Simon Calder: Spanish airport strikes Q&A
Simon Calder is Travel Editor at Large for The Independent, writing a weekly column, various articles and features as well as filming a weekly video diary. Every Sunday afternoon, Simon presents the UK's only radio travel phone-in programme called The LBC Travel Show with Simon Calder (97.3 FM). He is a regular guest on national TV, often seen on BBC Breakfast, Daybreak, ITV News and Sky News. He is often interviewed on BBC Radio, particularly for BBC Radio 4’s You & Yours programme and BBC Five Live.
Wednesday 09 March 2011
Millions of British holidaymakers heading for Spain in spring and summer could have their holiday plans disrupted by a series of strikes by airport workers. Ground staff at Spanish airports are planning industrial action starting in April and continuing into the summer season. What are the likely effects if you are planning a holiday?

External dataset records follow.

-- ==== Sys2Proof/Laws/HostRun.lean ====
section
/-! SUPPORT. What the rest of a cycle leaves as the bus transaction left it, and what one line of a host's
program does: a proof about a host procedure cites these. -/

namespace Sys2Proof.Machine

/-- The rest of a cycle after its bus transaction keeps the response and every register that only the bus
writes (R150). -/
theorem State.afterBus_frame (s : State) (tick : Bool) :
    (s.afterBus tick).bus = s.bus ∧ (s.afterBus tick).pgen = s.pgen ∧
      (s.afterBus tick).lutn = s.lutn ∧ (s.afterBus tick).lut = s.lut ∧
      (s.afterBus tick).cfgerr = s.cfgerr ∧ (s.afterBus tick).luterr = s.luterr ∧
      (s.afterBus tick).inputs = s.inputs := by
  unfold State.afterBus
  cases tick && s.pgen <;>
    simp [State.substeps, State.sampleStep, State.samplePhase, State.dutyWrite]

/-- The rest of a cycle keeps every channel's control and configuration (R157, R194, R358). -/
theorem State.afterBus_channel_frame (s : State) (tick : Bool) (k : Ch) :
    ((s.afterBus tick).chan k).run = (s.chan k).run ∧
      ((s.afterBus tick).chan k).outen = (s.chan k).outen ∧
      ((s.afterBus tick).chan k).mode = (s.chan k).mode ∧
      ((s.afterBus tick).chan k).clkdiv = (s.chan k).clkdiv ∧
      ((s.afterBus tick).chan k).prd = (s.chan k).prd ∧
      ((s.afterBus tick).chan k).immed = (s.chan k).immed ∧
      ((s.afterBus tick).chan k).aq = (s.chan k).aq ∧
      ((s.afterBus tick).chan k).dben = (s.chan k).dben ∧
      ((s.afterBus tick).chan k).pol = (s.chan k).pol ∧
      ((s.afterBus tick).chan k).half = (s.chan k).half ∧
      ((s.afterBus tick).chan k).red = (s.chan k).red ∧
      ((s.afterBus tick).chan k).fed = (s.chan k).fed := by
  rw [State.afterBus_chan]
  unfold State.sampled
  split
  · obtain ⟨w, hw⟩ := State.sampleStep_chan s k
    simp [Channel.substep_frame, hw, Channel.dutyWrite, Channel.cmpWrite]
  · simp [Channel.substep_frame]

/-- The state in which a line's transaction acts: the coming cycle's input replaced by the line, no
response given yet. -/
def State.forLine (s : State) : State :=
  { s with inputs := s.inputs.tail, bus := .noTransaction, wrote := none }

/-- A line that presents a transaction runs its operation and the rest of the cycle (R119, R150). -/
theorem runLine_eq {l : Line} {i : Instr} {s u : State} (hr : l.input.rst = false)
    (ht : l.input.transaction = some i) (h : exec i s.forLine = .next u) :
    runLine l s = .next (u.afterBus l.input.sampleTick) := by
  have hi : ({ s with inputs := l.input :: s.inputs.tail } : State).input = l.input := rfl
  unfold runLine cycle
  rw [hi, hr, ht]
  show Sys2Proof.Machine.andThen (exec i s.forLine) _ = _
  rw [h]
  exact afterBus_eq _ _

/-- A line without a transaction runs the rest of the cycle only. -/
theorem runLine_idle (s : State) (tick : Bool) :
    runLine (.idle tick) s = .next (s.forLine.afterBus tick) :=
  afterBus_eq _ _

/-- An RD line reads the register of the state it finds. -/
theorem runLine_read {r : RegName} {i : Instr} {f : State → Word} (s : State)
    (ht : (Line.rd r false).input.transaction = some i) (hi : ∀ u, exec i u = readReg f u) :
    ∃ t, runLine (.rd r false) s = .next t ∧ t.readData = f s.forLine ∧
      t = (s.forLine.respond (.okay (f s.forLine))).afterBus false := by
  refine ⟨_, runLine_eq rfl ht (hi _), ?_, rfl⟩
  unfold State.readData
  rw [(State.afterBus_frame _ _).1]
  rfl

end Sys2Proof.Machine
end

Q. Who’s planning to strike – and why are they unhappy?
Workers from maintenance staff to airport firefighters who work for Aena, the state airport authority. They are protesting against the government’s plans to sell off the airports, fearing it could hit their jobs. And they’re probably right: at present they enjoy relatively benign conditions. If their workplaces were sold off to big infrastructure companies, such as those who run most of Britain’s biggest airports, they would face demands for much higher productivity.
Q. What impact could strikes have?
The dates specified are 20, 21, 24, 25 and 30 April; 2, 14, 15, 19 and 20 May; 13, 23 and 30 June; 1, 2, 3, 4, 15 and 31 July; and 1, 15 and 31 August. At busy times, such as during Easter, over the Royal Wedding weekend, over the early summer half-term and in July and August, as many as 100,000 people a day could be expecting to fly to or from Spain. As a worst case, the big holiday airports such as Alicante, Malaga, Palma and across the Canary Islands could grind to a halt. There could also be repercussions for other travellers if planes and pilots are stranded out of position. However, the government in Madrid signalled last September – when air-traffic controllers walked out on a lightning strike – that it will take a hard line with any group of workers threatening to disrupt tourism, and of course the travel plans of Spanish people themselves. It is believed to be drafting plans to bring the military in to provide emergency cover.
Q. If you have a holiday booked – what are your rights?
Very few. At this stage all you can do is watch and wait to see what happens. No airline or tour operator will cancel flights at this stage, and anyone seeking to cancel their holiday could find they lose some or all of their money.
If your homebound flight is delayed because of a strike, the airline has a strict duty of care towards you: it must provide meals and accommodation as necessary until it can bring you home. If, however, you decide to find some other way home - for example because of work or family commitments - then the airline's only liability to you is to refund your fare.
Q. And if you haven’t yet booked?
Many will no doubt avoid Spain, not least because travel insurers may reject claims arising from strike-hit flights if you booked after the industrial action was announced. But with holiday companies having cut back on flights to Egypt and Tunisia after the political unrest, this could increase prices for destinations such as Cyprus and Malta.